Every train seems to have a shorter consist.
The Empire Builder typically had 2 Seattle sleepers most of the year and always had 2 Seattle coaches. Now it is back to 1 Seattle sleeper after having a second over the summer, and never got its second Seattle coach after going back to daily. The Starlight was pretty close to a normal consist. The off season Starlight was usually a baggage, transdorm, two sleepers, diner, business class coach, Sightseer, two coaches. The peak season consists (summer and holidays) usually had a third sleeper and third coach.
There are a couple of theories that have been bandied about, but nobody really knows. Basically those theories are based either on Amtrak's management being merely incompetent or Amtrak management being hostile to long distance services, but unable to be as overt as they had been under Anderson due to the current attitude of Congress.
The OBS labor shortage I think most people acknowledge to be genuine and not entirely the fault of management, aside from letting the food service people go, because "Flex Dining" was going to be a big hit, and maintaining a crummy workplace culture that people may not have wanted to return to. People that were furloughed from Amtrak during the service cutbacks just got other jobs and aren't coming back. But the food service people weren't just furloughed back east, their positions were abolished.
Amtrak's incompetence: Equipment shortage due to not maintaining it or inspecting it during the triweekly period. Now they have a backlog of maintenance and just don't have the fleet to run full consists. The fleet was always just barely adequate to meet the schedules anyway, when routine inspections and maintenance were factored in, with little in the way of protection equipment.
Amtrak hostility to long distance services: While the maintenance backlog may well be real, Amtrak wants to depress ridership numbers so they can show justification for discontinuing long distance services when they get a more amenable Congress. The continued presence of Gardner, now COO, who has always been hostile to long distance services, is viewed as an indicator, despite Flynn's better PR skills than Anderson. Suspicion is they are executing a Ben Biaggini strategy of deliberating suppressing patronage to better support discontinuation of services they don't want to provide.

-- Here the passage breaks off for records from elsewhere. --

/-- DDR_TEMP_POLL: tREFI is halved while any component reports above 85 °C (R831). -/
def execDdrTempPoll (temps : List Int) (s : State) : Host.Outcome State Fault Refusal :=
  let hot := temps.any (fun t => decide (85 < t))
  if !s.mem.ddrTrained || hot == s.mem.refreshHalved then .next s
  else .next (({ s with mem := { s.mem with refreshHalved := hot } }).raise 0x157 0)

/-- SRAM_WIPE_DONE: every word of memories 0 to 5 has been written to 0 (R834). -/
def execSramWipeDone (s : State) : Host.Outcome State Fault Refusal :=
  if s.reset_.phase == .rom then .next { s with reset_ := { s.reset_ with sramWiped := true } } else .next s

/-! ### Operating log (R839) -/

/-- POWER_ON_HOURS as the operating log holds it. -/
def State.powerOnHours (s : State) : Nat := (s.nvm.opLog.head?.map (·.1)).getD 0

/-- OPERATING_LOG_APPEND: each hour of powered time a record is appended; the 16 sectors hold 256 records each. -/
def execOperatingLogAppend (s : State) : Host.Outcome State Fault Refusal :=
  if s.powered && reached s.now s.mem.hourAt hour then
    let r := (min 0xFFFFFFFF (s.powerOnHours + 1), s.nvm.resets, s.mem.hourPeak)
    .next { s with
      nvm := { s.nvm with opLog := (r :: s.nvm.opLog).take (16 * 256) }
      mem := { s.mem with hourAt := s.now, hourPeak := s.dieTemps.foldl max (s.dieTemps.headD 0) } }
  else .next s

/-! ### Critical records, keys and life cycle (R840 to R847) -/

/-- A copy of a critical record, 1 to 3. -/
def recordCopyOf (r : CriticalRecord) (n : Nat) : Option RecordCopy :=
  match n with
  | 1 => r.copy1 | 2 => r.copy2 | 3 => r.copy3 | _ => none

/-- What a write to RECORD_RESOLVE is refused with (R842). -/
def State.resolveCheck (s : State) (v : Nat) : Option Status :=
  let kind := v / 256
  if !(decide (1 ≤ kind ∧ kind ≤ 3) && decide (1 ≤ v % 256 ∧ v % 256 ≤ 3)) then some .outOfRange
  else if s.safety.state != .safeDefault || s.recordState kind != 3 then some .state
  else if (recordCopyOf (s.record kind) (v % 256)).isNone then some .outOfRange
  else none

/-- RECORD_RESOLVE rewrites the three copies from the chosen one, with its sequence plus 1 (R842). -/
def State.resolveRecord (s : State) (v : Nat) : State :=
  match recordCopyOf (s.record (v / 256)) (v % 256) with
  | some c =>
    let s := s.setRecord (v / 256) (recordOf { c with seq := c.seq + 1 })
    ({ s with mem := { s.mem with recordState := s.mem.recordState.set (v / 256 - 1) 0 } }).raise 0x171 0
  | none => s

/-- Sets a key slot. -/
def State.setKeySlot (s : State) (n : Nat) (x : KeySlot) : State :=
  { s with otp := { s.otp with keys := tabPut (fun _ => ⟨none, false⟩) s.otp.keys n x } }

/-- The life cycle lets KEY_PROGRAM take a slot (R844). -/
def keySlotOpen (lifecycle slot : Nat) : Bool :=
  (decide (lifecycle ≤ 1) && decide (2 ≤ slot ∧ slot ≤ 6)) || (lifecycle == 3 && decide (2 ≤ slot ∧ slot ≤ 5))

/-- What a write to KEY_PROGRAM is refused with (R844). -/
def State.keyProgramCheck (s : State) (v : List Byte) : Option Status :=
  if !keySlotOpen s.lifecycle (beAt v 0 1) then some .lifecycle
  else if (s.keySlot (beAt v 0 1)).hash.isSome || (s.keySlot (beAt v 0 1)).revoked then some .state
  else none

/-- The slot that a write to KEY_REVOKE names. -/
def revokeSlot (v : Nat) : Nat := v - 0xA500

/-- The key slot that signed the running boot image. -/
def State.runningKey (s : State) : Option Nat := if s.mem.image = 0 then none else some (fwSlot (s.bootImage s.mem.image).bytes)

/-- KEY_REVOKE blows a slot's revoke bit (R844). -/
def State.revokeKey (s : State) (v : Nat) : State :=
  let n := revokeSlot v
  (s.setKeySlot n { s.keySlot n with revoked := true }).raise 0x16F (n * 2 ^ 24)

/-- IDENTITY_SET: the record keeps its wipe marker and takes the serial number and the name (R840). -/
def State.setIdentity (s : State) (v : List Byte) : State := s.updateRecord 2 (s.identityContent.take 1 ++ v)

/-- The SERVICE wipe has been done for the present fuse count (R836). -/
def State.wipeComplete (s : State) : Bool := beAt s.identityContent 0 1 == s.otp.fuses

/-- The service key of slot 6 is programmed and not revoked. -/
def State.serviceKey (s : State) : Bool := (s.keySlot 6).hash.isSome && !(s.keySlot 6).revoked

/-- The signature over the first 24 bytes was made with the key of slot 6. -/
def State.serviceSigned (s : State) (v : List Byte) : Bool :=
  match (s.keySlot 6).hash with
  | some h => s.serviceKey && ecdsaByHash h (v.drop 24) (v.take 24)
  | none => false

/-- A life-cycle transition is permitted (R846). -/
def State.transitionOk (s : State) (v : List Byte) : Bool :=
  match s.lifecycle, beAt v 0 1 with
  | 0, 1 => v.length == 24 && s.serviceKey
  | 1, 2 => v.length == 24 && s.recordStands 1
  | 2, 3 => v.length == 88 && decide (s.otp.fuses ≤ 14) && s.serviceSigned v
  | 3, 2 => v.length == 24 && s.recordStands 1 && s.wipeComplete
  | _, _ => false

/-- What a write to LIFECYCLE_REQUEST is refused with (R846). -/
def State.lifecycleCheck (s : State) (v : List Byte) : Option Status :=
  if v.length ≠ 24 ∧ v.length ≠ 88 then some .length
  else if beAt v 1 3 ≠ 0 ∨ beAt v 4 4 ≠ s.mem.nonce ∨ (v.drop 8).take 16 ≠ s.otp.deviceId then some .outOfRange
  else if s.transitionOk v then none else some .outOfRange

/-- LIFECYCLE_NONCE is drawn anew (R846): a free value. -/
def State.drawNonce (s : State) : State :=
  let (v, s) := s.draw
  { s with mem := { s.mem with nonce := v % 2 ^ 32 } }

/-- An accepted LIFECYCLE_REQUEST waits for the next reset (R846, R847). -/
def State.requestLifecycle (s : State) (v : List Byte) : State :=
  let s := { s with reset_ := { s.reset_ with retained := { s.reset_.retained with lifecycle := some (beAt v 0 1) } } }
  (s.drawNonce).raise 0x169 0

/-- SVN_COMMIT raises MIN_SVN, a thermometer of 32 bits, to the running image's SVN (R843, R851). -/
def State.commitSvn (s : State) : State :=
  { s with otp := { s.otp with minSvn := max s.otp.minSvn (min 32 (fwSvn (s.bootImage s.mem.image).bytes)) } }

/-! ### Observation (R855 to R858) -/

/-- What a write to TRACE_CTRL is refused with (R856). -/
def State.traceCheck (s : State) (v : Nat) : Option Status :=
  if s.lifecycle = 2 ∧ (natBit v 27 ∨ natBit v 28) then some .lifecycle
  else if natBit v 30 ∧ s.get Obj.KLP_WIDTH = 4 then some .state
  else none

/-! ### Objects -/

/-- What a scalar write of chapters 17 and 18 is refused with. -/
def memCheck (s : State) (k : Nat) (v : Int) : Option Status :=
  if k = Obj.RECORD_RESOLVE then s.resolveCheck v.toNat
  else if k = Obj.KEY_REVOKE then (if s.runningKey = some (revokeSlot v.toNat) then some .state else none)
  else if k = Obj.SELFTEST_START then (if s.seq.state = .stopped then none else some .state)
  else if k = Obj.TRACE_CTRL then s.traceCheck v.toNat
  else if k = Obj.JOB_ACK then (if jobSlots.contains (handleSlot v.toNat) then none else some .outOfRange)
  else if k = Obj.JOB_ABORT then
    (if !jobSlots.contains (handleSlot v.toNat) then some .outOfRange else if s.abortRefused v.toNat then some .state else none)
  else none

/-- What a BLOCK write of chapter 17 is refused with. -/
def memBlkCheck (s : State) (k : Nat) (v : List Byte) : Option Status :=
  if k = Obj.KEY_PROGRAM then s.keyProgramCheck v
  else if k = Obj.LIFECYCLE_REQUEST then s.lifecycleCheck v
  else if k = Obj.FW_IMAGE then (if s.fwValid v then none else some .outOfRange)
  else none

/-- What an accepted scalar write of chapters 17 and 18 does; the 1 ms of a RESET_REQUEST is
then set to count from its response (R874). -/
def memApply (s : State) (k : Nat) : State :=
  if k = Obj.RECORD_RESOLVE then s.resolveRecord (s.getN k)
  else if k = Obj.KEY_REVOKE then s.revokeKey (s.getN k)
  else if k = Obj.SVN_COMMIT then s.commitSvn
  else if k = Obj.JOB_ACK then s.ackJob (s.getN k)
  else if k = Obj.JOB_ABORT then s.abortJob (handleSlot (s.getN k))
  else if k = Obj.RESET_REQUEST then { s with reset_ := { s.reset_ with requestAt := some (s.reset_.requestAt.getD s.now) } }
  else if k = Obj.TRACE_CTRL then { s with mem := { s.mem with snapAt := s.now } }
  else s

/-- What an accepted BLOCK write of chapter 17 does. -/
def memBlkApply (s : State) (k : Nat) (v : List Byte) : State :=
  if k = Obj.KEY_PROGRAM then s.setKeySlot (beAt v 0 1) ⟨some (v.drop 1), false⟩
  else if k = Obj.IDENTITY_SET then s.setIdentity v
  else if k = Obj.LIFECYCLE_REQUEST then s.requestLifecycle v
  else if k = Obj.FW_IMAGE then { s with mem := { s.mem with staged := some v } }
  else s

end Sys2Proof.Machine
end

Personally, I believe it is a little of both. Amtrak's management has proven itself spectacularly incompetent in a number of areas, some not relating to railroad operations at all, such as their woeful IT operation. I do believe there remains quite a bit of hostility to long distance services in their C Suite and upper management levels, so they are not going out of their way to get the equipment back in service and get operations ramped up. Finally, there is the long standing attitude of Amtrak management generally where cost containment is the ultimate goal and they are largely blind to revenue enhancement opportunities and even blind to lost revenue as long as costs are cut. My own, very personal and not particularly well grounded, take is the current situation is maybe due to about 70% incompetence and 30% malevolence.